Assigned task: Only the number is needed: how many lines in the entries below contain the string "write"?

Collected data:

──────

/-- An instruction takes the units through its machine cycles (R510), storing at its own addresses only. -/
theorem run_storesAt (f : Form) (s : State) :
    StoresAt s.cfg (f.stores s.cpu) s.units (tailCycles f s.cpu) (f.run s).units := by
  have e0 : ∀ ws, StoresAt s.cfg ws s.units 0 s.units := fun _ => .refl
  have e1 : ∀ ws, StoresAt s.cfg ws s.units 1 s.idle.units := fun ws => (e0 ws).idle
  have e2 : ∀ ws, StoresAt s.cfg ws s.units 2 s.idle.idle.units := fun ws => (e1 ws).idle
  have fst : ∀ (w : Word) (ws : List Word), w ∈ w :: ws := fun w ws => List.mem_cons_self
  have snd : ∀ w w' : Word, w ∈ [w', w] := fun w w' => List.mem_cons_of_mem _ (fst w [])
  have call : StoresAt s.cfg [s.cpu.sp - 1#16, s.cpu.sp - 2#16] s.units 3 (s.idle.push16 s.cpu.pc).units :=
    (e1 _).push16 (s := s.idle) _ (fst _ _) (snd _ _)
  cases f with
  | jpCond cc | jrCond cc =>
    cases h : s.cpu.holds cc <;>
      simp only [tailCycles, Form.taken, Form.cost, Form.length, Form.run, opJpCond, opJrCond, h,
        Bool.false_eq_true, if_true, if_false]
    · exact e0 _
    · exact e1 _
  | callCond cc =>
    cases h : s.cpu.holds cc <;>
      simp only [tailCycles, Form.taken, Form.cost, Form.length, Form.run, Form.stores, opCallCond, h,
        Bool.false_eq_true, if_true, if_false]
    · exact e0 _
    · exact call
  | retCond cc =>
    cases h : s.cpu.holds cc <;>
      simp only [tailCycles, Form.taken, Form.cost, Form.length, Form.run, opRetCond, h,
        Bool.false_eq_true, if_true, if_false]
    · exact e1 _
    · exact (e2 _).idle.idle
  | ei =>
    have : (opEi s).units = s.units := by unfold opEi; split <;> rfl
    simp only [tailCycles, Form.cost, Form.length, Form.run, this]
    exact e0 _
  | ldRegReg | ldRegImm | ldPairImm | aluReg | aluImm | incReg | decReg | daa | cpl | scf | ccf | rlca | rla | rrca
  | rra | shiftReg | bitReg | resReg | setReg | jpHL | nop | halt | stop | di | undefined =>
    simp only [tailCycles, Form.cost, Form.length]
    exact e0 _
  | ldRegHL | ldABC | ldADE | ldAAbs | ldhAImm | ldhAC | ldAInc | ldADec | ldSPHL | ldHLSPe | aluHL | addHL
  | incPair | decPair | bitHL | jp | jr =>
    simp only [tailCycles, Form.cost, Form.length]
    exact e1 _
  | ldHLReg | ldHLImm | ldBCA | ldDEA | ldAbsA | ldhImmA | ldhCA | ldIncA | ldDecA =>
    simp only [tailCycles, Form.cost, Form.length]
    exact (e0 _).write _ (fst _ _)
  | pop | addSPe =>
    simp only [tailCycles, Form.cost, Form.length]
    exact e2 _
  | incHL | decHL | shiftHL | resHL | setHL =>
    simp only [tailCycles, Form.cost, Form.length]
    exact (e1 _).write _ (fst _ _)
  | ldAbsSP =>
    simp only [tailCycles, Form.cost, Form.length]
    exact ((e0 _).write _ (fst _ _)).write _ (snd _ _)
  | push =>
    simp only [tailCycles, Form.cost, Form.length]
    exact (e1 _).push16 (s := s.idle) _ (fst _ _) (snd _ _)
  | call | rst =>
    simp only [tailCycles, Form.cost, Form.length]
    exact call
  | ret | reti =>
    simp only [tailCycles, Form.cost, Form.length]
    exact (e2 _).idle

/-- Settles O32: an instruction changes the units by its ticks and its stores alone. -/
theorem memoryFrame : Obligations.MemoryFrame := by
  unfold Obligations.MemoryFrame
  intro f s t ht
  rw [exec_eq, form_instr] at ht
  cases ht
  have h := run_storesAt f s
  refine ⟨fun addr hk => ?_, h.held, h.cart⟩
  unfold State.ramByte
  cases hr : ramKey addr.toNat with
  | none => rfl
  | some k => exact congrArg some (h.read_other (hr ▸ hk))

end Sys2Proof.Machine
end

──────

Result for this exercise: 3